── RECORDS TO USE ──
-- ==== Sys2Proof/Certificates/Slice0/Obligations.lean ====
section
/-! DEFINITION. The statements for the provers. Each docstring names the rule of spec/ the statement formalises, or says
that it is derived. A statement about the next state of `exec` gives the whole state, so it is the instruction's frame
and its completion as well: every field but `phase`, `y` and `ill` is as before. -/

open Sys2Proof Sys2Proof.Machine

/-! ## The primitives and the value encoding -/

/-- Derived from 00_scope.md section 5: `s16`, `u16` and `abs_u16` are what the notation says. -/
def Obligations.WordPrimitives : Prop :=
  ∀ (v : Word16) (n : Int),
    s16 v = (if v.getLsbD 15 then (v.toNat : Int) - 65536 else (v.toNat : Int)) ∧
    ((u16 n).toNat : Int) = n % 65536 ∧
    ((absU16 v).toNat : Int) = |s16 v| ∧
    absU16 0x8000#16 = 0x8000#16

/-- Derived from 00_scope.md section 5: `rha(n, d)` is an integer nearest to `n / d`, and of two nearest ones the one
further from zero. `n >>a k` is the floor of `n / 2^k`. -/
def Obligations.RoundingIsNearestTiesAway : Prop :=
  (∀ (n : Int) (d : Nat), 0 < d →
    2 * |d * rha n d - n| ≤ d ∧ (2 * |d * rha n d - n| = d → |n| < |d * rha n d|)) ∧
  (∀ (n : Int) (k : Nat), 2 ^ k * sra n k ≤ n ∧ n < 2 ^ k * (sra n k + 1))

/-- 10_state.md R31: the patterns are the 65536 multiples of 1/256 from −128.0 to +127.99609375. -/
def Obligations.PatternsAreTheMultiplesOfOneOver256 : Prop :=
  (∀ v : Word16, qvalue v = (s16 v : Rat) / 256 ∧ -128 ≤ qvalue v ∧ qvalue v ≤ 127.99609375) ∧
  (∀ k : Int, -32768 ≤ k → k ≤ 32767 → ∃ v : Word16, qvalue v = (k : Rat) / 256) ∧
  (∀ v w : Word16, qvalue v = qvalue w → v = w)

/-- Derived from 10_state.md R27 and R28: the constants, and three ways to get the pattern 0x8000: a genuine −128.0, an
overflow, and a division by zero. -/
def Obligations.ConstantsAndTheAmbiguousPattern : Prop :=
  one = 0x0100#16 ∧ maxWord = 0x7FFF#16 ∧ minWord = 0x8000#16 ∧ sentinel = minWord ∧
  qvalue one = 1 ∧ qvalue maxWord = 127.99609375 ∧ qvalue minWord = -128 ∧
  addResult Config.standard minWord 0x0000#16 = sentinel ∧
  addResult Config.standard maxWord one = sentinel ∧
  divResult Config.standard one 0x0000#16 = sentinel

/-- Derived from 20_memory.md R43: 72 bits are one request and 17 bits one response, with no bit lost. The order of the
bits is the model's choice (log entry 5). -/
def Obligations.RequestsAndResponsesAreTheirBits : Prop :=
  (∀ r : Request, Request.ofBits r.toBits = r) ∧ (∀ v : BitVec 72, (Request.ofBits v).toBits = v) ∧
  (∀ p : Response, Response.ofBits p.toBits = p) ∧ (∀ v : BitVec 17, (Response.ofBits v).toBits = v)

/-! ## Encoding -/

/-- 30_encoding.md R51: the operation map, for all operands, reserved codes included. -/
def Obligations.CommandByteSelectsTheOperation : Prop :=
  ∀ (a b : Word16) (w : Word32),
    decode ⟨0x00#8, a, b, w⟩ = .error .reservedOp ∧
    decode ⟨0x01#8, a, b, w⟩ = .ok (.add a b) ∧
    decode ⟨0x02#8, a, b, w⟩ = .ok (.sub a b) ∧
    decode ⟨0x03#8, a, b, w⟩ = .ok (.sadd a b) ∧
    decode ⟨0x04#8, a, b, w⟩ = .ok (.ssub a b) ∧
    decode ⟨0x05#8, a, b, w⟩ = .ok (.mul a b) ∧
    decode ⟨0x06#8, a, b, w⟩ = .ok (.smul a b) ∧
    decode ⟨0x07#8, a, b, w⟩ = .ok (.div a b) ∧
    decode ⟨0x08#8, a, b, w⟩ = .ok (.sdiv a b) ∧
    decode ⟨0x09#8, a, b, w⟩ = .ok (.mod a b) ∧
    decode ⟨0x0A#8, a, b, w⟩ = .ok (.lerp8 a b (w.extractLsb' 0 8)) ∧
    decode ⟨0x0B#8, a, b, w⟩ = .ok (.lerp16 a b (w.extractLsb' 0 16)) ∧
    decode ⟨0x0C#8, a, b, w⟩ = .ok (.lerp32 a b w) ∧
    decode ⟨0x0D#8, a, b, w⟩ = .error .reservedOp ∧
    decode ⟨0x0E#8, a, b, w⟩ = .error .reservedOp ∧
    decode ⟨0x0F#8, a, b, w⟩ = .error .reservedOp

/-- Derived from 30_encoding.md R50, R51, R53: three words of the opcode table, one command byte that is not in the table
and is refused, and two whole requests of 95_test_vectors.md section 4 as 72-bit numbers. That a table word stands for a
request with zero on all operand ports (log entry 20), and the order of the 72 bits (log entry 5), are the model's
choices. -/
def Obligations.SampleWordsDecode : Prop :=
  decodeTableWord 8 0x01 = some (.add 0x0000#16 0x0000#16) ∧
  decodeTableWord 8 0x08 = some (.sdiv 0x0000#16 0x0000#16) ∧
  decodeTableWord 8 0x0C = some (.lerp32 0x0000#16 0x0000#16 0x00000000#32) ∧
  decodeTableWord 8 0x11 = none ∧
  decodeTableWord 72 0x000000000300018005 = some (.mul 0x0180#16 0x0300#16) ∧
  decodeTableWord 72 0x000000803C0064000A = some (.lerp8 0x6400#16 0x3C00#16 0x80#8)

/-- Derived from 30_encoding.md R50 to R55: every operation, with every operand at every value, comes back from the 72
bits of its encoding. -/
def Obligations.DecodeOfEncodeIsTheInstruction : Prop :=
  ∀ i : Instr, decode (Request.ofBits (encode i).toBits) = .ok i

/-- Derived from 30_encoding.md R50 to R55: what the decoder reads from a request, the encoder writes back: the command
byte, both operands, and every bit of the weight that the operation reads. -/
def Obligations.EncodeOfDecodeKeepsEveryBitRead : Prop :=
  ∀ (r : Request) (i : Instr), decode r = .ok i →
    (encode i).cmd = r.cmd ∧ (encode i).a = r.a ∧ (encode i).b = r.b ∧
    (r.cmd = 0x0A#8 → ∀ k, k < 8 → (encode i).w.getLsbD k = r.w.getLsbD k) ∧
    (r.cmd = 0x0B#8 → ∀ k, k < 16 → (encode i).w.getLsbD k = r.w.getLsbD k) ∧
    (r.cmd = 0x0C#8 → (encode i).w = r.w)

/-- 30_encoding.md R56: two requests that differ in unread bits of `w` only get the same answer. -/
def Obligations.UnreadPortBitsAreIgnored : Prop :=
  ∀ (cfg : Config) (c : Byte) (a b : Word16) (w w' : Word32),
    (0x01#8 ≤ c ∧ c ≤ 0x09#8) ∨
      (c = 0x0A#8 ∧ w.extractLsb' 0 8 = w'.extractLsb' 0 8) ∨
      (c = 0x0B#8 ∧ w.extractLsb' 0 16 = w'.extractLsb' 0 16) →
    answer cfg ⟨c, a, b, w⟩ = answer cfg ⟨c, a, b, w'⟩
───
The answer should be exactly the lines from the one that contains "(cfg : Config)" through the end of the entries, both ends included, and nothing besides.

WRITTEN SOLUTION -
  ∀ (cfg : Config) (c : Byte) (a b : Word16) (w w' : Word32),
    (0x01#8 ≤ c ∧ c ≤ 0x09#8) ∨
      (c = 0x0A#8 ∧ w.extractLsb' 0 8 = w'.extractLsb' 0 8) ∨
      (c = 0x0B#8 ∧ w.extractLsb' 0 16 = w'.extractLsb' 0 16) →
    answer cfg ⟨c, a, b, w⟩ = answer cfg ⟨c, a, b, w'⟩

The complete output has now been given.